(Exercise requirements): Copy exactly the lines of the data below that run from the line holding "below it. -/" through the line holding "then .nan else .inf false", both ends included.

Collected data:
-- ==== Sys2Proof/Machine/Special.lean ====
section
/-! DEFINITION. The special functions of R149, correctly rounded. 1/x and 1/√x are rounded from exact integers. The others
are computed in fixed point with 512 fraction bits, with an error below 2^-490, and rounded: their values at a
representable argument are either exactly representable and computed exactly, or no value of a format and no midpoint of
two, and 512 bits keep them apart from every midpoint (log 5). -/

namespace Sys2Proof.Machine

/-- One in fixed point. -/
def fxOne : Nat := 2 ^ 512

/-- Integer square root by bits, from bit k down. -/
def isqrtFrom : Nat → Nat → Nat → Nat
  | 0, _, r => r
  | k + 1, n, r => let t := r + 2 ^ k; isqrtFrom k n (if t * t ≤ n then t else r)

def isqrt (n : Nat) : Nat := isqrtFrom (Nat.log2 n / 2 + 1) n 0

/-- Sum of z^(2k+1)/(2k+1), k from i, n terms; `t` is z^(2i+1). -/
def atanhSum (z2 : Nat) : Nat → Nat → Nat → Nat
  | 0, _, _ => 0
  | n + 1, i, t => t / (2 * i + 1) + atanhSum z2 n (i + 1) (t * z2 / fxOne)

/-- atanh of a fixed-point z at most 1/3. -/
def fxAtanh (z : Nat) : Nat := atanhSum (z * z / fxOne) 170 0 z

/-- ln 2 = 2 atanh(1/3). -/
def fxLn2 : Nat := 2 * fxAtanh (fxOne / 3)

/-- Sum of y^k/k!, k from i, n terms. -/
def expSum (y : Nat) : Nat → Nat → Nat → Nat
  | 0, _, _ => 0
  | n + 1, i, t => t + expSum y n (i + 1) (t * y / fxOne / (i + 1))

/-- e^y for y below 1. -/
def fxExp (y : Nat) : Nat := expSum y 130 0 fxOne

/-- atan(1/d) by its alternating series. -/
def atanSum (d2 : Nat) : Nat → Nat → Nat → Int
  | 0, _, _ => 0
  | n + 1, i, t => ((t / (2 * i + 1) : Nat) : Int) - atanSum d2 n (i + 1) (t / d2)

def fxAtanInv (d : Nat) : Int := atanSum (d * d) 120 0 (fxOne / d)

/-- π = 16 atan(1/5) − 4 atan(1/239). -/
def fxPi : Nat := (16 * fxAtanInv 5 - 4 * fxAtanInv 239).toNat

/-- A positive finite value in fixed point, rounded down. -/
def fxOf (m : Nat) (e : Int) : Nat := roundAt .tz false m e (-512)

/-- e^-y for a fixed-point y. -/
def fxExpNeg (y : Nat) : Nat :=
  let k := y / fxLn2
  fxOne * fxOne / (fxExp (y - k * fxLn2) * 2 ^ k)

/-- 2^x of a finite x = ±(i + f): 2^i times 2^f. -/
def exp2Val (n : Bool) (m : Nat) (e : Int) : FVal :=
  let x := fxOf m e
  let v : Int := if n then -(x : Int) else x
  let whole := v / (fxOne : Int)
  let f := (v % (fxOne : Int)).toNat
  if f = 0 then .fin false 1 whole else .fin false (fxExp (f * fxLn2 / fxOne)) (whole - 512)

/-- log2 of a positive finite value. -/
def log2Val (m : Nat) (e : Int) : FVal :=
  let k := Nat.log2 m
  let whole : Int := e + k
  if m = 2 ^ k then .fin (decide (whole < 0)) whole.natAbs 0
  else
    let x := m * fxOne / 2 ^ k
    let f := 2 * fxAtanh ((x - fxOne) * fxOne / (x + fxOne)) * fxOne / fxLn2
    let v : Int := whole * (fxOne : Int) + f
    .fin (decide (v < 0)) v.natAbs (-512)

/-- tanh of a finite magnitude. -/
def tanhVal (n : Bool) (m : Nat) (e : Int) : FVal :=
  if m = 0 then .fin n 0 0
  else if 64 ≤ roundAt .tz false m e 0 then .fin n (fxOne - 1) (-512)
  else
    let t := fxExpNeg (2 * fxOf m e)
    .fin n ((fxOne - t) * fxOne / (fxOne + t)) (-512)

/-- Sum of 2^k x^(2k+1) / (1·3·…·(2k+1)). -/
def erfSum (x2 : Nat) : Nat → Nat → Nat → Nat
  | 0, _, _ => 0
  | n + 1, i, t => t + erfSum x2 n (i + 1) (t * (2 * x2) / fxOne / (2 * i + 3))

/-- erf of a finite magnitude. -/
def erfVal (n : Bool) (m : Nat) (e : Int) : FVal :=
  if m = 0 then .fin n 0 0
  else if 6 ≤ roundAt .tz false m e 0 then .fin n (fxOne - 1) (-512)
  else
    let x := fxOf m e
    let x2 := x * x / fxOne
    let s := erfSum x2 700 0 x * fxExpNeg x2 / fxOne
    .fin n (2 * s * fxOne / isqrt (fxPi * fxOne)) (-512)

/-- A positive rational a / b times 2^e, rounded to a format. The quotient keeps 2^-256 and a sticky bit below it. -/
def ratVal (n : Bool) (a b : Nat) (e : Int) : FVal :=
  let s := 2 ^ (256 + Nat.log2 b)
  let q := a * s / b
  .fin n (2 * q + if a * s % b = 0 then 0 else 1) (e - ((256 + Nat.log2 b : Nat) : Int) - 1)

/-- 1/√(m × 2^e), with a sticky bit below 2^-256 of its leading bit. -/
def rsqrtVal (m : Nat) (e : Int) : FVal :=
  -- m × 2^e = m' × 2^(2h)
  let h := e / 2
  let m' := m * 2 ^ (e - 2 * h).toNat
  let k := 256 + Nat.log2 m'
  let r := isqrt (2 ^ (2 * k) / m')
  .fin false (2 * r + if r * r * m' = 2 ^ (2 * k) then 0 else 1) (-h - (k : Int) - 1)

/-- VSF of R149 by sub. -/
def specialFn (sub : Nat) (v : FVal) : FVal :=
  match sub, v with
  | _, .nan => .nan
  | 0, .inf n => if n then .fin false 0 0 else .inf false
  | 0, .fin n m e =>
    -- beyond every format's range, either way
    if 300 ≤ roundAt .tz false m e 0 then (if n then .fin false 1 (-300) else .inf false) else exp2Val n m e
  | 1, .inf n => if n then .nan else .inf false
  | 1, .fin n m e => if m = 0 then .inf true else if n then .nan else log2Val m e
  | 2, .inf n => .fin n 0 0
  | 2, .fin n m e => if m = 0 then .inf n else ratVal n 1 m (-e)
  | 3, .inf n => if n then .nan else .fin false 0 0
  | 3, .fin n m e => if m = 0 then .inf n else if n then .nan else rsqrtVal m e
  | 4, .inf n => .fin n 1 0
  | 4, .fin n m e => tanhVal n m e
  | _, .inf n => .fin n 1 0
  | _, .fin n m e => erfVal n m e

end Sys2Proof.Machine
end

(Answer for the task):
/-- A positive rational a / b times 2^e, rounded to a format. The quotient keeps 2^-256 and a sticky bit below it. -/
def ratVal (n : Bool) (a b : Nat) (e : Int) : FVal :=
  let s := 2 ^ (256 + Nat.log2 b)
  let q := a * s / b
  .fin n (2 * q + if a * s % b = 0 then 0 else 1) (e - ((256 + Nat.log2 b : Nat) : Int) - 1)

/-- 1/√(m × 2^e), with a sticky bit below 2^-256 of its leading bit. -/
def rsqrtVal (m : Nat) (e : Int) : FVal :=
  -- m × 2^e = m' × 2^(2h)
  let h := e / 2
  let m' := m * 2 ^ (e - 2 * h).toNat
  let k := 256 + Nat.log2 m'
  let r := isqrt (2 ^ (2 * k) / m')
  .fin false (2 * r + if r * r * m' = 2 ^ (2 * k) then 0 else 1) (-h - (k : Int) - 1)

/-- VSF of R149 by sub. -/
def specialFn (sub : Nat) (v : FVal) : FVal :=
  match sub, v with
  | _, .nan => .nan
  | 0, .inf n => if n then .fin false 0 0 else .inf false
  | 0, .fin n m e =>
    -- beyond every format's range, either way
    if 300 ≤ roundAt .tz false m e 0 then (if n then .fin false 1 (-300) else .inf false) else exp2Val n m e
  | 1, .inf n => if n then .nan else .inf false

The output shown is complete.